The approaches to interpolation based on Farkas’ lemma construct an LRA interpolant by summing all inequalities appearing in *A* into a single inequality. We call the resulting interpolant the *Farkas interpolant*. While a single inequality is desirable in some cases, it prevents IC3-style algorithms from converging in other ones [36]. We present how methods from linear algebra can be applied on a Farkas interpolant to obtain *decomposed interpolants* that do not consist of a single inequality and guarantee the convergence of the model-checking algorithm for some of the cases where Farkas interpolants do not converge. A major advantage of decomposed interpolants is that they can be computed using Simplex-based decision procedures as a black box, allowing us to make use of the highly tuned implementations present in many state-of-the-art SMT solvers.

*A*, but, instead, we split the sum into sub-sums.

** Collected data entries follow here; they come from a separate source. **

-- ==== Sys2Proof/Word.lean ====
section
/-! DEFINITION. The word and byte types of the register pages and wire formats (R12: registers are 32 bits wide). -/

namespace Sys2Proof

/-- A 32-bit register word. -/
abbrev Word := BitVec 32

/-- A byte of a wire format or of memory. -/
abbrev Byte := BitVec 8

/-- A byte string in order of transmission (R12: byte 0 first). -/
abbrev Bytes := List Byte

end Sys2Proof
end

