/-- Offsets of the _LO halves of the 64-bit quantities of a page (R11); the four excluded pairs are not here. -/
def pairLo (ty : Nat) : List Nat :=
  match ty with
  | 0x01 => [0x05C, 0x06C]
  | 0x02 => [0x04C, 0x064, 0x0A0]
  | 0x03 => [0x050, 0x068, 0x07C]
  | 0x04 => [0x044, 0x04C, 0x070, 0x078, 0x088]
  | 0x05 => [0x048, 0x050, 0x058, 0x08C, 0x0CC, 0x094, 0x0D4, 0x100, 0x10C, 0x118, 0x124, 0x140, 0x150, 0x160, 0x170, 0x180, 0x18C, 0x1A0]
  | 0x06 => [0x050, 0x0C0, 0x0C8]
  | 0x07 => [0x068]
  | 0x08 => [0x048]
  | 0x09 => [0x078]
  | 0x0B => [0x08C, 0x0A8]
  | 0x0C => [0x068, 0x070, 0x078, 0x080]
  | 0x0D => [0x050, 0x090, 0x098]
  | 0x10 => [0x050, 0x078, 0x088, 0x090, 0x098]
  | 0x11 => [0x050, 0x06C, 0x0A0, 0x0A8, 0x0B0]
  | 0x12 => [0x050]
  | 0x13 => [0x050, 0x0E0, 0x0E8, 0x0F0, 0x0F8]
  | 0x18 => [0x050, 0x058, 0x060, 0x068, 0x070]
  | 0x19 => [0x048, 0x058, 0x060, 0x090, 0x098, 0x0A0]
  | 0x1A => [0x050, 0x070, 0x078]
  | 0x1C => [0x050, 0x090, 0x098]
  | 0x1D => [0x050, 0x090, 0x098, 0x0A0]
  | 0x1E => [0x05C, 0x078]
  | 0x20 => [0x050, 0x0A8]
  | 0x21 => [0x050, 0x080, 0x098]
  | 0x24 => [0x050, 0x074, 0x084, 0x0B0]
  | 0x28 => [0x068, 0x070, 0x078]
  | _ => []

end Sys2Proof.Machine
end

The result is an interpolant that is a conjunction of often more than one component of the Farkas interpolant. This allows us not only to solve the convergence problem observed in model checking examples, but also to gain more control over the strength of LRA interpolants. In summary, the main contributions of this paper are

- 1.
a new Farkas-lemma-based interpolation algorithm for LRA that is able to deal with convergence problems in model-checking benchmarks while still relying on a highly efficient Simplex-based decision procedure,

- 2.
establishing properties regarding logical strength of interpolants produced by our interpolation algorithm with respect to the original Farkas interpolants,

- 3.
implementation of our new interpolation algorithm in OpenSMT, our SMT solver, and integration of our approach with the model checker sally

- 4.
experiments showing that the new approach is efficient in model checking, in particular in showing systems unsafe.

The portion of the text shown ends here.